The authors are Yeqi Feng, Yuxin Chen, and Tianxing He (Feng and Chen are co-first authors with equal contribution; He is corresponding), all at the Institute for Interdisciplinary Information Sciences (IIIS), Tsinghua University. The work is posted on arXiv (a server for free preprints — papers shared before peer review) as arXiv:2606.27397, classified mainly under cs.MA (multi-agent systems) and cross-listed in cs.AI and cs.GT (computer science and game theory). It appeared as a new listing in late June 2026 and has most likely not yet passed peer review — worth stating up front.
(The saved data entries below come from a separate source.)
-- ==== Sys2Proof/Laws/Agree2.lean ====
section
/-!
SUPPORT. What each operation of the machine can change, as Laws/Agree.lean says it: part 2 of 4, in the order in which the operations call
each other.
-/
namespace Sys2Proof.Machine

variable {μ : Nat} {σ : State}

@[simp] theorem State.doProvenance_agree (s : State) (path : Path) (hμ : 17596516679680 ||| μ = μ) :
    Agree μ σ (State.doProvenance s path) ↔ Agree μ σ s :=
  Agree.stack (by
    unfold State.doProvenance
    refine (State.keyCommand_agree _ _ _ _ (fun q u => ?_) (by decide)).2 (Agree.refl _ _)
    (try dsimp only); (repeat' (first | (simp; done) | split))) hμ σ

@[simp] theorem State.doRandom_agree (s : State) (path : Path) (hμ : 17596516679680 ||| μ = μ) :
    Agree μ σ (State.doRandom s path) ↔ Agree μ σ s :=
  Agree.stack (by
    unfold State.doRandom
    refine (State.keyCommand_agree _ _ _ _ (fun q u => ?_) (by decide)).2 (Agree.refl _ _)
    (try dsimp only); (repeat' (first | (simp; done) | split))) hμ σ

@[simp] theorem State.fuseError_agree (s : State) (path : Path) (op : Nat) (hμ : 35667968 ||| μ = μ) :
    Agree μ σ (State.fuseError s path op).state ↔ Agree μ σ s :=
  Agree.stack (by unfold State.fuseError; simp) hμ σ

@[simp] theorem State.doRollback_agree (s : State) (path : Path) (fuseFails : Option (Fin 65)) (hμ : 2199058923520 ||| μ = μ) :
    Agree μ σ (State.doRollback s path fuseFails) ↔ Agree μ σ s :=
  Agree.stack (by
    unfold State.doRollback
    refine (State.keyCommand_agree _ _ _ _ (fun q u => ?_) (by decide)).2 (Agree.refl _ _)
    (try dsimp only); (repeat' (first | (simp; done) | split))) hμ σ

@[simp] theorem State.flashErase_agree (s : State) (off : Nat) (n : Nat) (hμ : 4398046511104 ||| μ = μ) :
    Agree μ σ (State.flashErase s off n) ↔ Agree μ σ s :=
  Agree.stack (by unfold State.flashErase; simp) hμ σ

@[simp] theorem State.flashPut_agree (s : State) (off : Nat) (bs : List Byte) (hμ : 4398046511104 ||| μ = μ) :
    Agree μ σ (State.flashPut s off bs) ↔ Agree μ σ s :=
  Agree.stack (by unfold State.flashPut; simp) hμ σ

@[simp] theorem State.keyFlash_agree (s : State) (fault : Option FlashFault) (step : Nat) (off : Nat) (n : Nat) (bs : List Byte) (hμ : 4398046511104 ||| μ = μ) :
    Agree μ σ (State.keyFlash s fault step off n bs).1 ↔ Agree μ σ s :=
  Agree.stack (by unfold State.keyFlash; (repeat' (first | (simp; done) | split))) hμ σ

@[simp] theorem State.writeBoot_agree (s : State) (fault : Option FlashFault) (first : Nat) (active : Nat) (count : Nat) (table : List Byte) (hμ : 4398046511104 ||| μ = μ) :
    Agree μ σ (State.writeBoot s fault first active count table).1 ↔ Agree μ σ s :=
  Agree.stack (by unfold State.writeBoot; simp) hμ σ

@[simp] theorem State.doFwInstall_agree (s : State) (path : Path) (fault : Option FlashFault) (hμ : 4398082179072 ||| μ = μ) :
    Agree μ σ (State.doFwInstall s path fault) ↔ Agree μ σ s :=
  Agree.stack (by
    unfold State.doFwInstall
    refine (State.keyCommand_agree _ _ _ _ (fun q u => ?_) (by decide)).2 (Agree.refl _ _)
    (try dsimp only); (repeat' (first | (simp; done) | split))) hμ σ

@[simp] theorem State.doProvision_agree (s : State) (path : Path) (fault : Option FlashFault) (fuseFails : Bool) (hμ : 6597105434624 ||| μ = μ) :
    Agree μ σ (State.doProvision s path fault fuseFails) ↔ Agree μ σ s :=
  Agree.stack (by
    unfold State.doProvision
    refine (State.keyCommand_agree _ _ _ _ (fun q u => ?_) (by decide)).2 (Agree.refl _ _)
    (try dsimp only); (repeat' (first | (simp; done) | split))) hμ σ

@[simp] theorem State.doRevoke_agree (s : State) (path : Path) (fuseFails : Bool) (hμ : 2199058923520 ||| μ = μ) :
    Agree μ σ (State.doRevoke s path fuseFails) ↔ Agree μ σ s :=
  Agree.stack (by
    unfold State.doRevoke
    refine (State.keyCommand_agree _ _ _ _ (fun q u => ?_) (by decide)).2 (Agree.refl _ _)
    (try dsimp only); (repeat' (first | (simp; done) | split))) hμ σ

@[simp] theorem State.keyCmd_agree (s : State) (path : Path) (v : Word) (hμ : 24193586446336 ||| μ = μ) :
    Agree μ σ (State.keyCmd s path v) ↔ Agree μ σ s :=
  Agree.stack (by unfold State.keyCmd; (repeat' (first | (simp; done) | split))) hμ σ

@[simp] theorem State.writeKey_agree (s : State) (path : Path) (off : Nat) (v : Word) (hμ : 24193586446336 ||| μ = μ) :
    Agree μ σ (State.writeKey s path off v) ↔ Agree μ σ s :=
  Agree.stack (by unfold State.writeKey; simp) hμ σ

@[simp] theorem State.ringSend_agree (s : State) (r : Nat) (op : RingOp) (hμ : 17729624997888 ||| μ = μ) :
    Agree μ σ (State.ringSend s r op) ↔ Agree μ σ s :=
  Agree.stack (by unfold State.ringSend; (repeat' (first | (simp; done) | split))) hμ σ

@[simp] theorem State.ringAlive_agree (s : State) (r : Nat) (hμ : 17731808198656 ||| μ = μ) :
    Agree μ σ (State.ringAlive s r) ↔ Agree μ σ s :=
  Agree.stack (by unfold State.ringAlive; simp) hμ σ

@[simp] theorem State.ringRequest_agree (s : State) (r : Nat) (hμ : 17731808198656 ||| μ = μ) :
    Agree μ σ (State.ringRequest s r) ↔ Agree μ σ s :=
  Agree.stack (by unfold State.ringRequest; (repeat' (first | (simp; done) | split))) hμ σ

@[simp] theorem State.setSleepReq_agree (s : State) (v : Bool) (hμ : 17731808198656 ||| μ = μ) :
    Agree μ σ (State.setSleepReq s v) ↔ Agree μ σ s :=
  Agree.stack (by unfold State.setSleepReq; simp) hμ σ

@[simp] theorem State.sleepCmd_agree (s : State) (hμ : 17731808198656 ||| μ = μ) :
    Agree μ σ (State.sleepCmd s) ↔ Agree μ σ s :=
  Agree.stack (by unfold State.sleepCmd; simp) hμ σ

@[simp] theorem State.setIsland_agree (s : State) (k : IslKind) (hμ : 137474605056 ||| μ = μ) :
    Agree μ σ (State.setIsland s k) ↔ Agree μ σ s :=
  Agree.stack (by unfold State.setIsland; simp) hμ σ

@[simp] theorem State.ringStart_agree (s : State) (r : Nat) (hμ : 17731808198656 ||| μ = μ) :
    Agree μ σ (State.ringStart s r) ↔ Agree μ σ s :=
  Agree.stack (by unfold State.ringStart; simp) hμ σ

@[simp] theorem State.putFeed_agree (s : State) (f : Nat) (v : Feed) (hμ : 137438953472 ||| μ = μ) :
    Agree μ σ (State.putFeed s f v) ↔ Agree μ σ s :=
  Agree.stack (by unfold State.putFeed; simp) hμ σ

@[simp] theorem State.feedTo_agree (s : State) (f : Nat) (k : FeedKind) (hμ : 137475129344 ||| μ = μ) :
    Agree μ σ (State.feedTo s f k) ↔ Agree μ σ s :=
  Agree.stack (by unfold State.feedTo; (repeat' (first | (simp; done) | split))) hμ σ

@[simp] theorem State.enterRun_agree (s : State) (hμ : 17731808722944 ||| μ = μ) :
    Agree μ σ (State.enterRun s) ↔ Agree μ σ s :=
  Agree.stack (by unfold State.enterRun; simp) hμ σ

@[simp] theorem State.lmpBump_agree (s : State) (k : Nat) (hμ : 35684352 ||| μ = μ) :
    Agree μ σ (State.lmpBump s k) ↔ Agree μ σ s :=
  Agree.stack (by unfold State.lmpBump; simp) hμ σ

@[simp] theorem State.cancelCmd_agree (s : State) (hμ : 17731808755712 ||| μ = μ) :
    Agree μ σ (State.cancelCmd s) ↔ Agree μ σ s :=
  Agree.stack (by unfold State.cancelCmd; simp) hμ σ

@[simp] theorem State.setFalseWakes_agree (s : State) (x : WakeSource) (n : Nat) (hμ : 32768 ||| μ = μ) :
    Agree μ σ (State.setFalseWakes s x n) ↔ Agree μ σ s :=
  Agree.stack (by unfold State.setFalseWakes; simp) hμ σ

@[simp] theorem State.closeWindow_agree (s : State) (x : WakeSource) (hμ : 137438953472 ||| μ = μ) :
    Agree μ σ (State.closeWindow s x) ↔ Agree μ σ s :=
  Agree.stack (by unfold State.closeWindow; simp) hμ σ

@[simp] theorem State.confirmWake_agree (s : State) (x : WakeSource) (hμ : 137438986240 ||| μ = μ) :
    Agree μ σ (State.confirmWake s x) ↔ Agree μ σ s :=
  Agree.stack (by unfold State.confirmWake; simp) hμ σ

@[simp] theorem State.confirmPins_agree (s : State) (hμ : 137438986240 ||| μ = μ) :
    Agree μ σ (State.confirmPins s) ↔ Agree μ σ s :=
  Agree.stack (by unfold State.confirmPins; simp) hμ σ

@[simp] theorem State.setDisarmed_agree (s : State) (x : WakeSource) (v : Bool) (hμ : 32768 ||| μ = μ) :
    Agree μ σ (State.setDisarmed s x v) ↔ Agree μ σ s :=
  Agree.stack (by unfold State.setDisarmed; simp) hμ σ

@[simp] theorem State.rearmAll_agree (s : State) (cause : Nat) (hμ : 35684352 ||| μ = μ) :
    Agree μ σ (State.rearmAll s cause) ↔ Agree μ σ s :=
  Agree.stack (by unfold State.rearmAll; simp) hμ σ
Why pick it today? I translate papers for people who make puzzles and games, and recent AI benchmarks have leaned toward 'can it solve a problem with one right answer' or 'can it win a zero-sum game.' This paper takes on a cooperative-yet-competitive economy where winning is not simple — and because its subject is a real trading board game, it felt readable through the vocabulary of design. So I printed it out and went at it with a red pen and strong hot coffee.

Background

Start with the motivation. Many past attempts to evaluate LLM agents have been static — answer a fixed question set — which also risks 'contamination' (when evaluation problems quietly leak into training, making a model look better than it is). The authors argue the real test of an agent shows up in settings that are dynamic, only partially visible, and socially interactive.

Sidereal Confluence is a board game in which alien species trade resources to grow their civilizations. Each player wants to run their 'converters' (devices that turn one resource into another) but lacks enough raw material alone — the authors call this an 'Inherent Deficiency.' So players negotiate to swap resources. Crucially this is not zero-sum: good trades make everyone richer, a 'positive-sum' structure.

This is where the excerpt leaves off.